(Collected data entries)
=== Begin Enclosure ===

-- ==== Sys2Proof/Decode.lean ====
section
/-! DEFINITION. The link codec of R178 and R179: byte order, command frames and their bytes, the commands they carry, and
the frame step that reads a command from a frame. The opcode table gives no row any bits, so `decodeTableWord` spells nothing. -/

namespace Sys2Proof

/-! ### Byte order (R178: little-endian, two's complement) -/

def le16 (h : Half) : List Byte := [h.extractLsb' 0 8, h.extractLsb' 8 8]

def le32 (w : Word) : List Byte :=
  [w.extractLsb' 0 8, w.extractLsb' 8 8, w.extractLsb' 16 8, w.extractLsb' 24 8]

/-- The two-byte field whose low byte is `lo` and high byte is `hi`. -/
def half (lo hi : Byte) : Half := hi ++ lo

/-- A count sent in one byte. -/
def byteOf (n : Nat) : Byte := BitVec.ofNat 8 n

/-- A count sent in two bytes. -/
def halfOf (n : Nat) : Half := BitVec.ofNat 16 n

/-- Bit `k` of a byte. -/
def bitOf (b : Byte) (k : Nat) : Bool := b.getLsbD k

/-- The byte whose bit `k` is the `k`-th flag of the list, the rest 0. That the bits to which an output layout gives no field
are 0 is the spec's for the link status byte and the model's choice for the records of 11.4 and 11.5 (log entry 36). -/
def byteOfFlags (flags : List Bool) : Byte :=
  byteOf (flags.foldr (fun b n => b.toNat + 2 * n) 0)

/-- The samples of a payload of two-byte fields; an odd number of bytes is no list of samples (R179). -/
def halvesOf : List Byte → Option (List Half)
  | [] => some []
  | [_] => none
  | lo :: hi :: rest => (halvesOf rest).map (half lo hi :: ·)

/-- The bytes of a list of two-byte fields. -/
def bytesOfHalves (hs : List Half) : List Byte := hs.flatMap le16

/-! ### Number fields (R179: a single-byte number field carries its value directly) -/

/-- The index of a thing numbered from 1 to `n`. -/
def indexFrom1 (n : Nat) (b : Byte) : Option (Fin n) :=
  if h : 0 < b.toNat ∧ b.toNat ≤ n then some ⟨b.toNat - 1, by omega⟩ else none

/-- The index of a thing numbered from 0 to `n - 1`. -/
def indexFrom0 (n : Nat) (b : Byte) : Option (Fin n) :=
  if h : b.toNat < n then some ⟨b.toNat, h⟩ else none

/-- The number under which the index `i` travels when numbering starts at 1. -/
def numberFrom1 {n : Nat} (i : Fin n) : Byte := byteOf (i.val + 1)

def refOfByte (b : Byte) : Option Ref :=
  if b = 1 then some .r1 else if b = 2 then some .r2 else none

def Ref.number : Ref → Byte
  | .r1 => 1
  | .r2 => 2

def engineOfByte (b : Byte) : Option Engine :=
  if b = 1 then some .e1 else if b = 2 then some .e2 else none

def Engine.number : Engine → Byte
  | .e1 => 1
  | .e2 => 2

/-- The code of a link in a notice, a status record and a group record: 1 A, 2 B, 3 M (R180, 11.4). -/
def Link.code : Link → Byte
  | .a => 1
  | .b => 2
  | .m => 3

/-! ### Command frames -/

/-- A command frame as it is clocked in (R178): code, tag and payload. -/
structure CmdFrame where
  code : Byte
  tag : Byte
  payload : List Byte
deriving DecidableEq, Repr

/-- The bytes in which a frame is clocked in: the header of code, tag and payload length L, then the payload (R178). -/
def CmdFrame.bytes (f : CmdFrame) : List Byte := [f.code, f.tag, byteOf f.payload.length] ++ f.payload

/-- The frame that a string of bytes clocked into the part brings: it is taken when the last of its 3 + L bytes has been
clocked in, L being its third byte (R178). Fewer bytes, or more, are no one frame. -/
def frameOfBytes : List Byte → Option CmdFrame
  | code :: tag :: length :: payload =>
    if payload.length = length.toNat then some { code := code, tag := tag, payload := payload } else none
  | _ => none

/-- What a command frame of a known code and a right length says (R179). Fields are the payload's bytes. -/
inductive Command where
  | readStatus
  | readStats (kind number clear : Byte)
  | readNotices (maximum : Byte)
  | setNoticeMask (mask : Byte)
  | clearOverflow
  | drainWait
  | readResult (channel : Byte) (orders : List Byte)
  | readChecks (first count : Byte)
  | readGroup (group : Byte)
  | readEntry (plan kind number : Byte)
  | openStaging
  | writeEntry (kind number : Byte) (item : List Byte)
  | seal
  | discardStaging
  | acceptPlan (generation : Half)
  | clearLatch (check : Byte)
  | startQuiet (group : Byte)
  | restorePermit (group : Byte)
  | clearFaults
  | engineService (engine direction : Byte)
  | testGrant (group : Byte) (seconds : Half)
  | testEnd (group : Byte)
  | loadPattern (store slot : Byte) (samples : List Half)
  | testSource (channel source : Byte)
deriving DecidableEq, Repr

/-- The size in bytes of a plan item of the kind sent as `kind` (11.3), or `none` for an unknown kind. -/
def itemSize (kind : Byte) : Option Nat :=
  match kind.toNat with
  | 1 => some 14
  | 2 => some 7
  | 3 => some 3
  | 4 => some 2
  | 5 => some 2
  | 6 => some 16
  | _ => none

/-- The command code of R179. -/
def Command.code : Command → Byte
  | .readStatus => 0x01
  | .readStats _ _ _ => 0x02
  | .readNotices _ => 0x03
  | .setNoticeMask _ => 0x04
  | .clearOverflow => 0x05
  | .drainWait => 0x06
  | .readResult _ _ => 0x10
  | .readChecks _ _ => 0x11
  | .readGroup _ => 0x12
  | .readEntry _ _ _ => 0x13
  | .openStaging => 0x20
  | .writeEntry _ _ _ => 0x21
  | .seal => 0x22
  | .discardStaging => 0x23
  | .acceptPlan _ => 0x24
  | .clearLatch _ => 0x30
  | .startQuiet _ => 0x31
  | .restorePermit _ => 0x32
  | .clearFaults => 0x33
  | .engineService _ _ => 0x34
  | .testGrant _ _ => 0x40
  | .testEnd _ => 0x41
  | .loadPattern _ _ _ => 0x42
  | .testSource _ _ => 0x43

/-- The payload of R179. -/
def Command.payload : Command → List Byte
  | .readStatus => []
  | .readStats k n c => [k, n, c]
  | .readNotices x => [x]
  | .setNoticeMask x => [x]
  | .clearOverflow => []
  | .drainWait => []
  | .readResult c orders => c :: orders
  | .readChecks f n => [f, n]
  | .readGroup g => [g]
  | .readEntry p k n => [p, k, n]
  | .openStaging => []
  | .writeEntry k n item => k :: n :: item
  | .seal => []
  | .discardStaging => []
  | .acceptPlan g => le16 g
  | .clearLatch c => [c]
  | .startQuiet g => [g]
  | .restorePermit g => [g]
  | .clearFaults => []
  | .engineService e d => [e, d]
  | .testGrant g secs => g :: le16 secs
  | .testEnd g => [g]
  | .loadPattern st sl xs => st :: sl :: bytesOfHalves xs
  | .testSource c x => [c, x]

/-- The frame in which a master sends a command with a tag. -/
def Command.frame (tag : Byte) (c : Command) : CmdFrame :=
  { code := c.code, tag := tag, payload := c.payload }

/-- The lengths a command's own count fields allow: a payload has at most 255 bytes (R178), and the item of a WRITE
ENTRY has its kind's size. -/
def Command.fits : Command → Bool
  | .readResult _ orders => decide (orders.length ≤ 254)
  | .writeEntry k _ item => decide (itemSize k = some item.length)
  | .loadPattern _ _ xs => decide (xs.length ≤ 126)
  | _ => true

def parse0 (c : Command) : List Byte → Option Command
  | [] => some c
  | _ => none

def parse1 (f : Byte → Command) : List Byte → Option Command
  | [x] => some (f x)
  | _ => none

def parse2 (f : Byte → Byte → Command) : List Byte → Option Command
  | [x, y] => some (f x y)
  | _ => none

def parse3 (f : Byte → Byte → Byte → Command) : List Byte → Option Command
  | [x, y, z] => some (f x y z)
  | _ => none

/-- READ RESULT has a length of 1 to 255. -/
def parseReadResult : List Byte → Option Command
  | c :: orders => if orders.length ≤ 254 then some (.readResult c orders) else none
  | [] => none

/-- WRITE ENTRY has length 2 + item size; an unknown item kind calls for no length, so the frame is MALFORMED
(R133, R179). -/
def parseWriteEntry : List Byte → Option Command
  | k :: n :: item => if itemSize k = some item.length then some (.writeEntry k n item) else none
  | _ => none

/-- LOAD PATTERN has length 2 + 2n; an odd length is a wrong one. -/
def parseLoadPattern : List Byte → Option Command
  | st :: sl :: bytes =>
    match halvesOf bytes with
    | some xs => if xs.length ≤ 126 then some (.loadPattern st sl xs) else none
    | none => none
  | _ => none

/-- The frame step of R165: the command a frame carries, or `none` for an unknown code or a wrong length. -/
def parse (f : CmdFrame) : Option Command :=
  match f.code.toNat with
  | 0x01 => parse0 .readStatus f.payload
  | 0x02 => parse3 .readStats f.payload
  | 0x03 => parse1 .readNotices f.payload
  | 0x04 => parse1 .setNoticeMask f.payload
  | 0x05 => parse0 .clearOverflow f.payload
  | 0x06 => parse0 .drainWait f.payload
  | 0x10 => parseReadResult f.payload
  | 0x11 => parse2 .readChecks f.payload
  | 0x12 => parse1 .readGroup f.payload
  | 0x13 => parse3 .readEntry f.payload
  | 0x20 => parse0 .openStaging f.payload
  | 0x21 => parseWriteEntry f.payload
  | 0x22 => parse0 .seal f.payload
  | 0x23 => parse0 .discardStaging f.payload
  | 0x24 => parse2 (fun lo hi => .acceptPlan (half lo hi)) f.payload
  | 0x30 => parse1 .clearLatch f.payload
  | 0x31 => parse1 .startQuiet f.payload
  | 0x32 => parse1 .restorePermit f.payload
  | 0x33 => parse0 .clearFaults f.payload
  | 0x34 => parse2 .engineService f.payload
  | 0x40 => parse3 (fun g lo hi => .testGrant g (half lo hi)) f.payload
  | 0x41 => parse1 .testEnd f.payload
  | 0x42 => parseLoadPattern f.payload
  | 0x43 => parse2 .testSource f.payload
  | _ => none

/-- The codes of the two control frames, taken with an empty payload (R178). -/
def isControl (f : CmdFrame) : Bool :=
  (f.code == 0xF0 || f.code == 0xF1) && f.payload.isEmpty

/-- The command frame a row of the table stands for, with its link, for the rows that are commands. -/
def Instr.frame : Instr → Option (Link × CmdFrame)
  | .readStatus l t => some (l, Command.readStatus.frame t)
  | .readStats l t k n c => some (l, (Command.readStats k n c).frame t)
  | .readNotices l t x => some (l, (Command.readNotices x).frame t)
  | .setNoticeMask l t x => some (l, (Command.setNoticeMask x).frame t)
  | .clearOverflow l t => some (l, Command.clearOverflow.frame t)
  | .drainWait l t => some (l, Command.drainWait.frame t)
  | .readResult l t c o => some (l, (Command.readResult c o).frame t)
  | .readChecks l t f n => some (l, (Command.readChecks f n).frame t)
  | .readGroup l t g => some (l, (Command.readGroup g).frame t)
  | .readEntry l t p k n => some (l, (Command.readEntry p k n).frame t)
  | .openStaging l t => some (l, Command.openStaging.frame t)
  | .writeEntry l t k n item => some (l, (Command.writeEntry k n item).frame t)
  | .seal l t => some (l, Command.seal.frame t)
  | .discardStaging l t => some (l, Command.discardStaging.frame t)
  | .acceptPlan l t g => some (l, (Command.acceptPlan g).frame t)
  | .clearLatch l t c => some (l, (Command.clearLatch c).frame t)
  | .startQuiet l t g => some (l, (Command.startQuiet g).frame t)
  | .restorePermit l t g => some (l, (Command.restorePermit g).frame t)
  | .clearFaults l t => some (l, Command.clearFaults.frame t)
  | .engineServiceIn l t e d => some (l, (Command.engineService e d).frame t)
  | .engineServiceOut l t e => some (l, (Command.engineService e 0).frame t)
  | .testGrant l t g secs => some (l, (Command.testGrant g secs).frame t)
  | .testEnd l t g => some (l, (Command.testEnd g).frame t)
  | .loadPattern l t st sl xs => some (l, (Command.loadPattern st sl xs).frame t)
  | .testSource l t c x => some (l, (Command.testSource c x).frame t)
  | .unknownCommand l t code payload => some (l, { code := code, tag := t, payload := payload })
  | .powerOnReset | .edgeAccepted _ | .deadlineExpiry _ | .heldCycleEnd _ | .strobe _
  | .sampleArrival _ _ _ _ | .transformComplete _ _ | .stopInputChange _ | .inServiceRise _
  | .inServiceFall _ | .quietEnd _ | .drainTimeout _ | .acceptWindowExpiry | .restoreWindowExpiry _
  | .offerWindowExpiry _ | .testRunExpiry _ | .droppedFrame _ | .transferOut _ | .replyRead _
  | .resume _ | .linkReset _ | .syncInputSample _ _ => none

/-- The table gives no row any bits: no word spells a command. -/
def decodeTableWord (_nbits _w : Nat) : Option Instr := none

end Sys2Proof
end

=== End Enclosure ===

§ **Work instructions**
Filter on the word "clearLatch": copy each matching line from the entries above.

§ **Solution to the exercise**
  | clearLatch (check : Byte)
  | .clearLatch _ => 0x30
  | .clearLatch c => [c]
  | 0x30 => parse1 .clearLatch f.payload
  | .clearLatch l t c => some (l, (Command.clearLatch c).frame t)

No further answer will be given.